> WHAT YOU WILL DO: In the listing below, find the line containing "(bcdDigits (t.reg x))" and the line containing "instructions make it, and". Repeat exactly those two lines and every line between them.

> EXCERPTED RECORDS:
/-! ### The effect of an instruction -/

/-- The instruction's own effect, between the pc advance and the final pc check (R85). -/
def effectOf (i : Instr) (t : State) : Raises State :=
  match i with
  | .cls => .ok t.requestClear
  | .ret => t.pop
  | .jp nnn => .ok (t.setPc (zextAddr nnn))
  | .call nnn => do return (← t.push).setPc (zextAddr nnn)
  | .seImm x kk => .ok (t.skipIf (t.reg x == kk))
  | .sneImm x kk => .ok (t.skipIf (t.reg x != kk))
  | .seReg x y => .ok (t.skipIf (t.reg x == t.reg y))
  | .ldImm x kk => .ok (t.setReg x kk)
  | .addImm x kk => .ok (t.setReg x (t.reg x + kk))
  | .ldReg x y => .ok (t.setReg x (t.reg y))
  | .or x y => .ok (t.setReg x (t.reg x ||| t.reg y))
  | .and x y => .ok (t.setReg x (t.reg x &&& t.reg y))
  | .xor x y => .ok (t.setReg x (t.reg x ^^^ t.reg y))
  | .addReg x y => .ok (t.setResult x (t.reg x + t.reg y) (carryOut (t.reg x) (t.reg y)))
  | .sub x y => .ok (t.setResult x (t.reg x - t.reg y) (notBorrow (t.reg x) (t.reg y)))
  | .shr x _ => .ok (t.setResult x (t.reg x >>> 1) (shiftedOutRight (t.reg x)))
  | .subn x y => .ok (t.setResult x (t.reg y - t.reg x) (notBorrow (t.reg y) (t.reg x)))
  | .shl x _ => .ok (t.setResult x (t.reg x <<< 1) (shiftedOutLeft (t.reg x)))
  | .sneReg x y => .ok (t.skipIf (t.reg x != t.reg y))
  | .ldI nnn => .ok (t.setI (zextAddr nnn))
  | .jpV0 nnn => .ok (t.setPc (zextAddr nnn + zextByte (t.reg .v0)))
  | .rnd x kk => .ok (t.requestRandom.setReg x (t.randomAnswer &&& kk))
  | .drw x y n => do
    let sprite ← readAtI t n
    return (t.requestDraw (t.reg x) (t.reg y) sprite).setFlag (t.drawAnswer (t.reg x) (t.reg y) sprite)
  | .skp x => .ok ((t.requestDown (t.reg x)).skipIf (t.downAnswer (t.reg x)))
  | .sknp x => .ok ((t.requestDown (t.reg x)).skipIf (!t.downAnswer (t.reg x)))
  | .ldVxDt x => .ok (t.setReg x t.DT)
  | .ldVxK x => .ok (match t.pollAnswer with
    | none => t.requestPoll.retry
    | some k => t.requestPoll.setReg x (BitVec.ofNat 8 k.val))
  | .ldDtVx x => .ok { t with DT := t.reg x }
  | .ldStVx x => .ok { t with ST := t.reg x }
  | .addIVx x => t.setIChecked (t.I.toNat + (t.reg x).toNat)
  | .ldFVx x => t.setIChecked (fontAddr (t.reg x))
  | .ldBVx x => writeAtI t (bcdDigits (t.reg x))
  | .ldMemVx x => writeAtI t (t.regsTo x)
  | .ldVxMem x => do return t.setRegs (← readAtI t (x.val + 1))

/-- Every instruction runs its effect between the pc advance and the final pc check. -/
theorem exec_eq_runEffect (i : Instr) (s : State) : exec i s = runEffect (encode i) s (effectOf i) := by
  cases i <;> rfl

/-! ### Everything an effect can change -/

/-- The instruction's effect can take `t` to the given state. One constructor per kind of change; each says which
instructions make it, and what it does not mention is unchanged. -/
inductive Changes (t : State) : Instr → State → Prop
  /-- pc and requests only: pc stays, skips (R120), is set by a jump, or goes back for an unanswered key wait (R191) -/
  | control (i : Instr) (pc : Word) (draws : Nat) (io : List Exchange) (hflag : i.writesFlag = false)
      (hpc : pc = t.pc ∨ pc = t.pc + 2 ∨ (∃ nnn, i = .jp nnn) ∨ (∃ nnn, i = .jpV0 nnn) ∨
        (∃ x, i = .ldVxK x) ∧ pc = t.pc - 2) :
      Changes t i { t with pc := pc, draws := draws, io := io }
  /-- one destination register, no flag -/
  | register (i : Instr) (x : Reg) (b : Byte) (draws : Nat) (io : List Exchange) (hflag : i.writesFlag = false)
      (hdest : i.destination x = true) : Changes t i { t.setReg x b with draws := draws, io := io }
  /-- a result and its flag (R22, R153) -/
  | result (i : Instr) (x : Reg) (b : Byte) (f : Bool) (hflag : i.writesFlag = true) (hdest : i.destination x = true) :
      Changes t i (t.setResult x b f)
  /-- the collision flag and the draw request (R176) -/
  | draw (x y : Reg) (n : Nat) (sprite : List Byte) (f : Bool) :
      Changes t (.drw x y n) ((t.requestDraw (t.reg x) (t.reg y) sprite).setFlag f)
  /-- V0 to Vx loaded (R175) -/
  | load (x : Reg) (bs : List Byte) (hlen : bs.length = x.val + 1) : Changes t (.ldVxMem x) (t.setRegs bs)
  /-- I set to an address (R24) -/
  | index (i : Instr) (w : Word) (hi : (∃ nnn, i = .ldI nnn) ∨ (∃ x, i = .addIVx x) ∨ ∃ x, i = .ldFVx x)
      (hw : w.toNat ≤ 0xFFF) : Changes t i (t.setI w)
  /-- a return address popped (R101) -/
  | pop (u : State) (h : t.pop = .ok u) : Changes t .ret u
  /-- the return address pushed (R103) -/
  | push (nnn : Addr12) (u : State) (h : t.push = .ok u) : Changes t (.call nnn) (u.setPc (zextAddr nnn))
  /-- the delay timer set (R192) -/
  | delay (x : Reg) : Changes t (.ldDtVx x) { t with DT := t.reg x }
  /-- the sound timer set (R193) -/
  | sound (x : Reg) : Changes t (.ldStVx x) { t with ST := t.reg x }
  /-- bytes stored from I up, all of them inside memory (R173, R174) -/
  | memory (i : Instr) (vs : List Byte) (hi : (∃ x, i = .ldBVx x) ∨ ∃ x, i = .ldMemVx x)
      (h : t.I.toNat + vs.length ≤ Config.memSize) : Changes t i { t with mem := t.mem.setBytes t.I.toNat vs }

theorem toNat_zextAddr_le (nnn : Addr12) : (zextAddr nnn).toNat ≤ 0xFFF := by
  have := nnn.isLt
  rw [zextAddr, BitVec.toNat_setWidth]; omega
--
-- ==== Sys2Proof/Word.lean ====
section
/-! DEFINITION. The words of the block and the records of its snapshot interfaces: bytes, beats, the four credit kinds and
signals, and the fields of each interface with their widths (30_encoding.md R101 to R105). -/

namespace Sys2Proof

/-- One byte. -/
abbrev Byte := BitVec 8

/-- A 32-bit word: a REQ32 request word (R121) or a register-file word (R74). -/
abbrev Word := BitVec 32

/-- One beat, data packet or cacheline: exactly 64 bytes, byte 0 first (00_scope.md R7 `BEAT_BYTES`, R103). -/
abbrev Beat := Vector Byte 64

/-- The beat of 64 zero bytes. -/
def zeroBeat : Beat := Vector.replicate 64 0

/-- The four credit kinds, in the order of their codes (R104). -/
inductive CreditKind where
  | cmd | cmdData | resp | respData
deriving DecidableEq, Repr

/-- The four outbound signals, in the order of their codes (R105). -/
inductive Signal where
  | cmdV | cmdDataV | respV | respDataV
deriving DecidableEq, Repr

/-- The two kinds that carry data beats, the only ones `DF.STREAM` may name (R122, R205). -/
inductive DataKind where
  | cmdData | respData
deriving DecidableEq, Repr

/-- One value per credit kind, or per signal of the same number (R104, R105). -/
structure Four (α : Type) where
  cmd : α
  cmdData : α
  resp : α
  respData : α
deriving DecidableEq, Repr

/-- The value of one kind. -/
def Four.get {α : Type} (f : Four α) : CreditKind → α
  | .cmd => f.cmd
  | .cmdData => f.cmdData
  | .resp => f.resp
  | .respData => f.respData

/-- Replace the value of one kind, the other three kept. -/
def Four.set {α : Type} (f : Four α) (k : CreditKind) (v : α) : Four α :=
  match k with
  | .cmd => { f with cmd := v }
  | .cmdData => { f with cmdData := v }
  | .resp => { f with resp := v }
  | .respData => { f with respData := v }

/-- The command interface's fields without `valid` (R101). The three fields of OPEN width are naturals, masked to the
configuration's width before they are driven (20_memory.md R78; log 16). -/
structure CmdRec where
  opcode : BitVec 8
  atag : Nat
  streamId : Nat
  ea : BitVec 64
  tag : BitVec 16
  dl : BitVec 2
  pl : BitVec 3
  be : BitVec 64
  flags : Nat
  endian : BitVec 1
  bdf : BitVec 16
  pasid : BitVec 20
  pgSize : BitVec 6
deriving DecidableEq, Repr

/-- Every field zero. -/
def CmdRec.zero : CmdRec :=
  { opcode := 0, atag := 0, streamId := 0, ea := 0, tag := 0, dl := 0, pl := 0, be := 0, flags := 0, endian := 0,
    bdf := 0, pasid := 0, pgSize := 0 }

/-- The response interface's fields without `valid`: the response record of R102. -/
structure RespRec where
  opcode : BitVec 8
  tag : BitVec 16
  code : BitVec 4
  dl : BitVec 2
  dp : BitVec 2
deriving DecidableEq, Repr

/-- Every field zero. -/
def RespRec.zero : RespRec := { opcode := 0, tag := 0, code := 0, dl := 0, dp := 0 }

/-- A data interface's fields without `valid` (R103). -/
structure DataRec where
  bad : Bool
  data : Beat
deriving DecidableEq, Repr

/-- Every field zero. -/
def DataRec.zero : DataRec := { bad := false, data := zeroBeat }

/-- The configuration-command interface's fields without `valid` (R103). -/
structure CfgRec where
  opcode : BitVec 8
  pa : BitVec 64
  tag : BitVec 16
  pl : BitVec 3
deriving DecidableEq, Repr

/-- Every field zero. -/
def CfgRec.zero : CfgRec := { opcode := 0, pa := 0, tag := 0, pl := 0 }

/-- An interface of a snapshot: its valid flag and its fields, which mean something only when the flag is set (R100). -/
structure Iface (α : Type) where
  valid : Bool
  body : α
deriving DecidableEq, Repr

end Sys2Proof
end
...
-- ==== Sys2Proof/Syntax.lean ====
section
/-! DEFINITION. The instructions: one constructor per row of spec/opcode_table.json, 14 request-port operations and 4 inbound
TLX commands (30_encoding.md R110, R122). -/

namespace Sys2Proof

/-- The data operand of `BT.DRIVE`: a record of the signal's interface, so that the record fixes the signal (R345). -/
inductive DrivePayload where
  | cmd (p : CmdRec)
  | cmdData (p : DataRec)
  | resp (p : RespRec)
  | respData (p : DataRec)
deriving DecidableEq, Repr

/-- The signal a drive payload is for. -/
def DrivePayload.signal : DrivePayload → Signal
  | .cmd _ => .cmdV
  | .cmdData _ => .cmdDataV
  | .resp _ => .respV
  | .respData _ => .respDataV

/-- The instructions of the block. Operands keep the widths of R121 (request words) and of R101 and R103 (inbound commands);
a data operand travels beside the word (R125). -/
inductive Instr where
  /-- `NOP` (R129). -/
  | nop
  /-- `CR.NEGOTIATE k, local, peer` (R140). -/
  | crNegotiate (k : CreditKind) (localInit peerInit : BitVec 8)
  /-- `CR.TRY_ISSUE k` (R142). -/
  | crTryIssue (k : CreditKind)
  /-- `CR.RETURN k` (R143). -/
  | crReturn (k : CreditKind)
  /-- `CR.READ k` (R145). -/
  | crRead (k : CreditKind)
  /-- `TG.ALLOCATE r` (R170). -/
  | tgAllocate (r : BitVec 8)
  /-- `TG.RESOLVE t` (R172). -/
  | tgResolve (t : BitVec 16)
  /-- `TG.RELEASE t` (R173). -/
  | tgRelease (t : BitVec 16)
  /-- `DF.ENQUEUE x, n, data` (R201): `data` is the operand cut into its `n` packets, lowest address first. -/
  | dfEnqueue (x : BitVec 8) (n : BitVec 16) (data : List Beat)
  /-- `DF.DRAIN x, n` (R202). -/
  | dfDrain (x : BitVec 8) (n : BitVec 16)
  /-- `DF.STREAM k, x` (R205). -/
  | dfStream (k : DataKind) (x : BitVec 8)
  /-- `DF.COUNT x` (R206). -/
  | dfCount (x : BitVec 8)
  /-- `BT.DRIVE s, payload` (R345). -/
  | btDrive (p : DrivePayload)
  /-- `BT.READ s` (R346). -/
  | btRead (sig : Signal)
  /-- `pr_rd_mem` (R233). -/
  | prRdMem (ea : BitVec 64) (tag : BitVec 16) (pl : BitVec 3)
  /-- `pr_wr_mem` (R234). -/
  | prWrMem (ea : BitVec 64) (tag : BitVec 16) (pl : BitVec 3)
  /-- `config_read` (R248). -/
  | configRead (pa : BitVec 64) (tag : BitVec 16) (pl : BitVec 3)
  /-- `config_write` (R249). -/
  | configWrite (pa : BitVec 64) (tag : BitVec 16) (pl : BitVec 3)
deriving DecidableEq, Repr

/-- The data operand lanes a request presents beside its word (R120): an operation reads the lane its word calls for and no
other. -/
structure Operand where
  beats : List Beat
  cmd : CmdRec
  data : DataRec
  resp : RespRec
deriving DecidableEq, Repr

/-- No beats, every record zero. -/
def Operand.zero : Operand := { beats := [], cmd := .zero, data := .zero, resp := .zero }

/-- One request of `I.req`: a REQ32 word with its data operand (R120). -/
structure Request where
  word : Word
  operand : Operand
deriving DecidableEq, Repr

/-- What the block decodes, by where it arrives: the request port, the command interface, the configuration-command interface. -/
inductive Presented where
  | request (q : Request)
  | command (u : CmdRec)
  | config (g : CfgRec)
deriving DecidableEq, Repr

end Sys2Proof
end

> RESULT OF THE TASK:
  | .ldBVx x => writeAtI t (bcdDigits (t.reg x))
  | .ldMemVx x => writeAtI t (t.regsTo x)
  | .ldVxMem x => do return t.setRegs (← readAtI t (x.val + 1))

/-- Every instruction runs its effect between the pc advance and the final pc check. -/
theorem exec_eq_runEffect (i : Instr) (s : State) : exec i s = runEffect (encode i) s (effectOf i) := by
  cases i <;> rfl

/-! ### Everything an effect can change -/

/-- The instruction's effect can take `t` to the given state. One constructor per kind of change; each says which
instructions make it, and what it does not mention is unchanged. -/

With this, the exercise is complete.